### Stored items
☆ ☆ ☆ ☆ ☆ ☆ ☆

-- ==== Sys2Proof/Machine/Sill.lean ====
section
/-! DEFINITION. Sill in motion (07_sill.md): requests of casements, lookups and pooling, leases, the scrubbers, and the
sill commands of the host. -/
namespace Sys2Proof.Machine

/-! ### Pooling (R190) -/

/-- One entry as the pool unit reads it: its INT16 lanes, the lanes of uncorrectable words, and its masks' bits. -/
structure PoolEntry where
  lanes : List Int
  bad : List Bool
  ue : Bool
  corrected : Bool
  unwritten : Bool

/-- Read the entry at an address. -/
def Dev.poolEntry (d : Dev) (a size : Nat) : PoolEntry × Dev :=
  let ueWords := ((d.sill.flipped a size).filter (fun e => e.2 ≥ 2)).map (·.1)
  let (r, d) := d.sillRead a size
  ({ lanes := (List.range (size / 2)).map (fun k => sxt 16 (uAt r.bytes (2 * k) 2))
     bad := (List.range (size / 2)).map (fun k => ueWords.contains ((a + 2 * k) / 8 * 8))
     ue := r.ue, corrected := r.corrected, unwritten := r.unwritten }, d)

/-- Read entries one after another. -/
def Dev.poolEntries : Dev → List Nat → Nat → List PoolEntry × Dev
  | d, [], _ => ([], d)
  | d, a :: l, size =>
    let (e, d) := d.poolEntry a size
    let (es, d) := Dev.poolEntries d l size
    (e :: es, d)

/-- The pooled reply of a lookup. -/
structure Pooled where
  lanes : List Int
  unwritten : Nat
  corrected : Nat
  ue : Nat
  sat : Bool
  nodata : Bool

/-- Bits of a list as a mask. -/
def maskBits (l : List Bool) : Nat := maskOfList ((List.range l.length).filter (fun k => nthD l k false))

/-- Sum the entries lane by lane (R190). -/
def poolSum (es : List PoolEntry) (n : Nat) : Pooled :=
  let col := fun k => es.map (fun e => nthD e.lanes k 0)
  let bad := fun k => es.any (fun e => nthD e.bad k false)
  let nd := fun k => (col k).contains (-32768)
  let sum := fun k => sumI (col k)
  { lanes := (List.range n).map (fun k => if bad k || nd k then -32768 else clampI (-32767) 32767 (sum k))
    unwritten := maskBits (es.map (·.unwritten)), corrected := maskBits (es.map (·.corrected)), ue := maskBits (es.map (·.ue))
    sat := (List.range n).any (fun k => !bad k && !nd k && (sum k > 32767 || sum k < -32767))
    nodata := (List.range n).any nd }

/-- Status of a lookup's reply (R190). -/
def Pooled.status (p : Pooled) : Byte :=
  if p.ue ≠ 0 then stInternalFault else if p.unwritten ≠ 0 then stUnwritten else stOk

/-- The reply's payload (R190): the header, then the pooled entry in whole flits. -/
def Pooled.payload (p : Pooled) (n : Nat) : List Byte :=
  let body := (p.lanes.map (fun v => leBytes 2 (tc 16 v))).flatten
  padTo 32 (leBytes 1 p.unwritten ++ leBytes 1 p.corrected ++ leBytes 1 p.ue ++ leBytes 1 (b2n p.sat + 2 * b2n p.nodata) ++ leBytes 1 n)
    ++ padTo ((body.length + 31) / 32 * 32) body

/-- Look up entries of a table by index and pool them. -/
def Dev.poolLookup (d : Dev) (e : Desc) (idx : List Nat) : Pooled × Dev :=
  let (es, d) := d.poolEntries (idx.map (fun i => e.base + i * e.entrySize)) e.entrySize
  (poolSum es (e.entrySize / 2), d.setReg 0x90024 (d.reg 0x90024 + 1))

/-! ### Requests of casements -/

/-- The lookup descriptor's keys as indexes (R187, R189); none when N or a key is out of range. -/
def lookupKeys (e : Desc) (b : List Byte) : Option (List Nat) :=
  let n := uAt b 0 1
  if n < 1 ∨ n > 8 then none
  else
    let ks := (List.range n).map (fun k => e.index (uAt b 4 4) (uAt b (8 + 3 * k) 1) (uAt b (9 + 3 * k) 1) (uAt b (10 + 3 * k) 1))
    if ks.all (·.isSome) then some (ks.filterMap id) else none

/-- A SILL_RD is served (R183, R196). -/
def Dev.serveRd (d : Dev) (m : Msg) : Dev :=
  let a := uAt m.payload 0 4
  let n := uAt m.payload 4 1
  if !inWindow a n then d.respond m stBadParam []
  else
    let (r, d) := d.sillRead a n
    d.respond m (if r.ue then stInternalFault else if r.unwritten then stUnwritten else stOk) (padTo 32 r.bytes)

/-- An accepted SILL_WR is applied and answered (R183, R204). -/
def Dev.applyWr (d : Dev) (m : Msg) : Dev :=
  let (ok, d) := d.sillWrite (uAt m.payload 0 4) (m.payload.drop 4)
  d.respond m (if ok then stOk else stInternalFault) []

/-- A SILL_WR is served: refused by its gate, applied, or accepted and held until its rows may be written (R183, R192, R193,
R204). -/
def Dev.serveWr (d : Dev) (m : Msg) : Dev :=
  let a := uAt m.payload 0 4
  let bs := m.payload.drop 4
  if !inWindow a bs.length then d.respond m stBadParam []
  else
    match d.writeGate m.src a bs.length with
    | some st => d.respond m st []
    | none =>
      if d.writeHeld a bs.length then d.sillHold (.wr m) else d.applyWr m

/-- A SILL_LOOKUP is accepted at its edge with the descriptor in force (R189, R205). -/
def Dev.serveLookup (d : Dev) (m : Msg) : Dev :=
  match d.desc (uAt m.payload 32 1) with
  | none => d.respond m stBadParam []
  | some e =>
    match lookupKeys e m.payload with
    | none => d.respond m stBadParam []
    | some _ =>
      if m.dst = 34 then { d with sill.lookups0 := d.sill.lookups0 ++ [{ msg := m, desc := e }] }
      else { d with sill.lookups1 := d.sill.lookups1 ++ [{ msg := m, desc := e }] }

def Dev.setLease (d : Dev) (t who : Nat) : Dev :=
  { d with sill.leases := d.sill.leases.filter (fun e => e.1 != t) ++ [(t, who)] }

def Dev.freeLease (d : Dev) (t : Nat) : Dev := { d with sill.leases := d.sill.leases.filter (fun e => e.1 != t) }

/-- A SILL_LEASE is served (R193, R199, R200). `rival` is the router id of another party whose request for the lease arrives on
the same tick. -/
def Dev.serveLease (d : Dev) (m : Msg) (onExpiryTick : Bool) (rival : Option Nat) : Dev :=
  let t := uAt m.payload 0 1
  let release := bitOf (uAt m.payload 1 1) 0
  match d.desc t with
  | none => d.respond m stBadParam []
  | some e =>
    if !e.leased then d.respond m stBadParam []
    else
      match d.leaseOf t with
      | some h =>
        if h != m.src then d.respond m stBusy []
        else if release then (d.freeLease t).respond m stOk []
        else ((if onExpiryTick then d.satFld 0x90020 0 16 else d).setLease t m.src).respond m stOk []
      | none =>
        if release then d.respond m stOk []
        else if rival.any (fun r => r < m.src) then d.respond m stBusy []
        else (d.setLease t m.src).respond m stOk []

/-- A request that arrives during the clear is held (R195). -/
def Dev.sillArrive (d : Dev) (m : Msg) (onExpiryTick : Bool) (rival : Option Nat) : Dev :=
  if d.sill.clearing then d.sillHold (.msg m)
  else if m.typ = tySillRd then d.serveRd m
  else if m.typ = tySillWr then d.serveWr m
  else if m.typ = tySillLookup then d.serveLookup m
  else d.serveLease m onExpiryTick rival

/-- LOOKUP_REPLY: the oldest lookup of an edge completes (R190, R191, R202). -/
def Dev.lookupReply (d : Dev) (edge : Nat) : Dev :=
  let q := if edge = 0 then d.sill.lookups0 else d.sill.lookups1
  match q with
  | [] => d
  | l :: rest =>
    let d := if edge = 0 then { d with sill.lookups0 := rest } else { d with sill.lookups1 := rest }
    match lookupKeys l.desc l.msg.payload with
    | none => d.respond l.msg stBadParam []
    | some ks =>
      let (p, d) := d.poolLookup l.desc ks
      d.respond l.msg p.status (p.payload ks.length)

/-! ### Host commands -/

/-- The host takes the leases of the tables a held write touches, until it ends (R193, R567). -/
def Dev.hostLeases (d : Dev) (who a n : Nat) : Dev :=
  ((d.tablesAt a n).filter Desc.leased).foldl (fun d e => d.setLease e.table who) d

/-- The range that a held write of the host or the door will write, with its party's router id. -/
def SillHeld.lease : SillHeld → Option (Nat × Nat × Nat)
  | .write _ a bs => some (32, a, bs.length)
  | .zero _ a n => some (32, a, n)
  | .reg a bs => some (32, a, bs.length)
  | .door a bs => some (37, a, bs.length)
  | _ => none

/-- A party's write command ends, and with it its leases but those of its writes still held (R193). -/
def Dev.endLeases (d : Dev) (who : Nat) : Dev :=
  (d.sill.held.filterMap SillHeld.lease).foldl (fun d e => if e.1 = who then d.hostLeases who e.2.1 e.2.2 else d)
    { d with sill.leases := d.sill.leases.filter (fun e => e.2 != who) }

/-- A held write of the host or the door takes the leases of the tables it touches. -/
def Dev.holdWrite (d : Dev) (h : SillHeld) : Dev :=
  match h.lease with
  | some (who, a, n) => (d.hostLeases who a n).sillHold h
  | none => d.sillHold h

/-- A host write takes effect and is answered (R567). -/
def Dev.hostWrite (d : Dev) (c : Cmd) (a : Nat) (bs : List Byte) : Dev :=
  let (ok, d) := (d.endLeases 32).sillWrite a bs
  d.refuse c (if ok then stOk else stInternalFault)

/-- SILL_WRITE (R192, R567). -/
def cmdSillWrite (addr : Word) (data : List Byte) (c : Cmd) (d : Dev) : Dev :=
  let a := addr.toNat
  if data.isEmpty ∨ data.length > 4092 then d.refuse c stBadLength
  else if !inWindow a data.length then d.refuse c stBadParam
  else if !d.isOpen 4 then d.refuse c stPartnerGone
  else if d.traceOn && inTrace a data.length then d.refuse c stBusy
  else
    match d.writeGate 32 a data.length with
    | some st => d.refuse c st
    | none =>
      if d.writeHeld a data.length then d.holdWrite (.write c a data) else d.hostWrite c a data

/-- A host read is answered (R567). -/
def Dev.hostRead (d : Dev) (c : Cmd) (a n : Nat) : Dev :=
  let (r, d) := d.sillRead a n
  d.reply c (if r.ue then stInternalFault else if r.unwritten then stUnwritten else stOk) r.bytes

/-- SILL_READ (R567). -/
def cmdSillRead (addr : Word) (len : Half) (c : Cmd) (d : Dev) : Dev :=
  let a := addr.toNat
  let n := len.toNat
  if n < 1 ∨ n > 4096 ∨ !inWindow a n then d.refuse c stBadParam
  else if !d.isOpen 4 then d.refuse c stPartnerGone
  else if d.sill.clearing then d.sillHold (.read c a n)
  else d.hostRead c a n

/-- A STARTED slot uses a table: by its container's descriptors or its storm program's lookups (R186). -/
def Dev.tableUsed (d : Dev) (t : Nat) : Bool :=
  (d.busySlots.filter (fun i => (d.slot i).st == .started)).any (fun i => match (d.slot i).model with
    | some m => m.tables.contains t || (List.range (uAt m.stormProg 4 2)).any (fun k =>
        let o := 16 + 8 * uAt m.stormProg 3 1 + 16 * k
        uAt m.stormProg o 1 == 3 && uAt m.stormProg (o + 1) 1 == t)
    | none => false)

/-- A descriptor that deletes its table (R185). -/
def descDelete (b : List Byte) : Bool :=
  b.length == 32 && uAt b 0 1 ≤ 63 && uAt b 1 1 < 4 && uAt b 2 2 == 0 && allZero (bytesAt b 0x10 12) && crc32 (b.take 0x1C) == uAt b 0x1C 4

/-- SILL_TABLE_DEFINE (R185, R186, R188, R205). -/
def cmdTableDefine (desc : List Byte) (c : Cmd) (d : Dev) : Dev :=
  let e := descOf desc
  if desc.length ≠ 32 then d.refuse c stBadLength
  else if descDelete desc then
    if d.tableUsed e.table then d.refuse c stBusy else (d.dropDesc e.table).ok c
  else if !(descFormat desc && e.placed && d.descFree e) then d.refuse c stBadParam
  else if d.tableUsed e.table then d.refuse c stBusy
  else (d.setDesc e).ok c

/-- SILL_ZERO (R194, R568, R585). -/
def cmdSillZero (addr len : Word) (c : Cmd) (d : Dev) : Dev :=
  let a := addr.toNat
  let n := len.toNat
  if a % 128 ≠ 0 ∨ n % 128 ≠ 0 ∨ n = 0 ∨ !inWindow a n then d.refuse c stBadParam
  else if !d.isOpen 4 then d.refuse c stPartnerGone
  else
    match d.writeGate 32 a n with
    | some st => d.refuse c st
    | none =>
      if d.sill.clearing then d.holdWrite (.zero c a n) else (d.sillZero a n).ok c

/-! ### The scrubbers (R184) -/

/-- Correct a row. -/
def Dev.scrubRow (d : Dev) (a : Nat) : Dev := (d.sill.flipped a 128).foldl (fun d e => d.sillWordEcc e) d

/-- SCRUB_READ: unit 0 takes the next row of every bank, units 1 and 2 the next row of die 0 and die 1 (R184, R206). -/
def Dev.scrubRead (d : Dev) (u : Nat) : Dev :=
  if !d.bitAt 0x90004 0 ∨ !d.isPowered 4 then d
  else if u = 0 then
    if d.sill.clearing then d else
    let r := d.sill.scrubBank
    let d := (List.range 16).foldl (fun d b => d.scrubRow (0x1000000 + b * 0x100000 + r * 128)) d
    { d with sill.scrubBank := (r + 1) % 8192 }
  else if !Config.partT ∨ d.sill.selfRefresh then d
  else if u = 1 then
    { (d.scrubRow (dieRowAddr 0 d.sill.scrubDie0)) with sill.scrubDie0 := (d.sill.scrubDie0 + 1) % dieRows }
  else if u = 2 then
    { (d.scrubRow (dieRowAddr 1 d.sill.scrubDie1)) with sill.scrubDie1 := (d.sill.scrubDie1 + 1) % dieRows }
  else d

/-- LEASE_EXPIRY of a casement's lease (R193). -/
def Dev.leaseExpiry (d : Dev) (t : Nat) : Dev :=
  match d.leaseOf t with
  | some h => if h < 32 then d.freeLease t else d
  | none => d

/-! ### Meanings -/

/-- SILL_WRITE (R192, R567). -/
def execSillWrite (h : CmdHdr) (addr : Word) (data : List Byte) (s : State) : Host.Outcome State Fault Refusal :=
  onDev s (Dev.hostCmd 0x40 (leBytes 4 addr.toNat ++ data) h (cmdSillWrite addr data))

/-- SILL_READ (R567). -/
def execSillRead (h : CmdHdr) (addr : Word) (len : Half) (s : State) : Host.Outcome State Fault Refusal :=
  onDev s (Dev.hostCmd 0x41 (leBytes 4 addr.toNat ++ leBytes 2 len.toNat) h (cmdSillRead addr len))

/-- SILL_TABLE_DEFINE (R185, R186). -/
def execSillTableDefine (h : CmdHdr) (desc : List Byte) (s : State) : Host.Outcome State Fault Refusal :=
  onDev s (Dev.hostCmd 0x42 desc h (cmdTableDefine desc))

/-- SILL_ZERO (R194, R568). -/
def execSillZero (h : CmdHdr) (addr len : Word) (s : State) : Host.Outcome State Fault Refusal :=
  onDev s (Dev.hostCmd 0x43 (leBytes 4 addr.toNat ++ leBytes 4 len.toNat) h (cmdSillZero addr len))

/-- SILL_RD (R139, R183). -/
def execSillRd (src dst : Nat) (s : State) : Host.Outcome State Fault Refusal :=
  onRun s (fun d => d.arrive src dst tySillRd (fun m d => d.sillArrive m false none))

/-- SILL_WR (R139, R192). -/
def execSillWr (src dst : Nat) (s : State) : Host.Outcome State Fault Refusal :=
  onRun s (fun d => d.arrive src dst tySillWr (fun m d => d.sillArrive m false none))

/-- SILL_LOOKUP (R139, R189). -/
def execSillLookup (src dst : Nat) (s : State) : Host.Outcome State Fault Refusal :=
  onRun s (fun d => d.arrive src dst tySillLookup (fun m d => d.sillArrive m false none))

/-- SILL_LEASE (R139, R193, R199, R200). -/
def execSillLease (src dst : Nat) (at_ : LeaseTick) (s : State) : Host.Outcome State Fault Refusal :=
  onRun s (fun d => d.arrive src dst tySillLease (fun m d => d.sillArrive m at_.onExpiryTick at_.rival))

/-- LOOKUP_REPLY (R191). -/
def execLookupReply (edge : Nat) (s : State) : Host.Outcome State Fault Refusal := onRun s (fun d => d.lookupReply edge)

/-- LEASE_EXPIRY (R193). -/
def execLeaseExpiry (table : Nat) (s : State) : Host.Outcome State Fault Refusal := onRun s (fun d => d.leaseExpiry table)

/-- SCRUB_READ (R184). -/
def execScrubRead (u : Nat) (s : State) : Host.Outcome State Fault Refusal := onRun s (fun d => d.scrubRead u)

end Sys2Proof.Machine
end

☆ ☆ ☆ ☆ ☆ ☆ ☆

### What the exercise asks
After locating the line containing "(R194, R568). -/", write out that line and all remaining lines of the records exactly, with nothing added.

### Your response
/-- SILL_ZERO (R194, R568). -/
def execSillZero (h : CmdHdr) (addr len : Word) (s : State) : Host.Outcome State Fault Refusal :=
  onDev s (Dev.hostCmd 0x43 (leBytes 4 addr.toNat ++ leBytes 4 len.toNat) h (cmdSillZero addr len))

/-- SILL_RD (R139, R183). -/
def execSillRd (src dst : Nat) (s : State) : Host.Outcome State Fault Refusal :=
  onRun s (fun d => d.arrive src dst tySillRd (fun m d => d.sillArrive m false none))

/-- SILL_WR (R139, R192). -/
def execSillWr (src dst : Nat) (s : State) : Host.Outcome State Fault Refusal :=
  onRun s (fun d => d.arrive src dst tySillWr (fun m d => d.sillArrive m false none))

/-- SILL_LOOKUP (R139, R189). -/
def execSillLookup (src dst : Nat) (s : State) : Host.Outcome State Fault Refusal :=
  onRun s (fun d => d.arrive src dst tySillLookup (fun m d => d.sillArrive m false none))

/-- SILL_LEASE (R139, R193, R199, R200). -/
def execSillLease (src dst : Nat) (at_ : LeaseTick) (s : State) : Host.Outcome State Fault Refusal :=
  onRun s (fun d => d.arrive src dst tySillLease (fun m d => d.sillArrive m at_.onExpiryTick at_.rival))

/-- LOOKUP_REPLY (R191). -/
def execLookupReply (edge : Nat) (s : State) : Host.Outcome State Fault Refusal := onRun s (fun d => d.lookupReply edge)

/-- LEASE_EXPIRY (R193). -/
def execLeaseExpiry (table : Nat) (s : State) : Host.Outcome State Fault Refusal := onRun s (fun d => d.leaseExpiry table)

/-- SCRUB_READ (R184). -/
def execScrubRead (u : Nat) (s : State) : Host.Outcome State Fault Refusal := onRun s (fun d => d.scrubRead u)

end Sys2Proof.Machine
end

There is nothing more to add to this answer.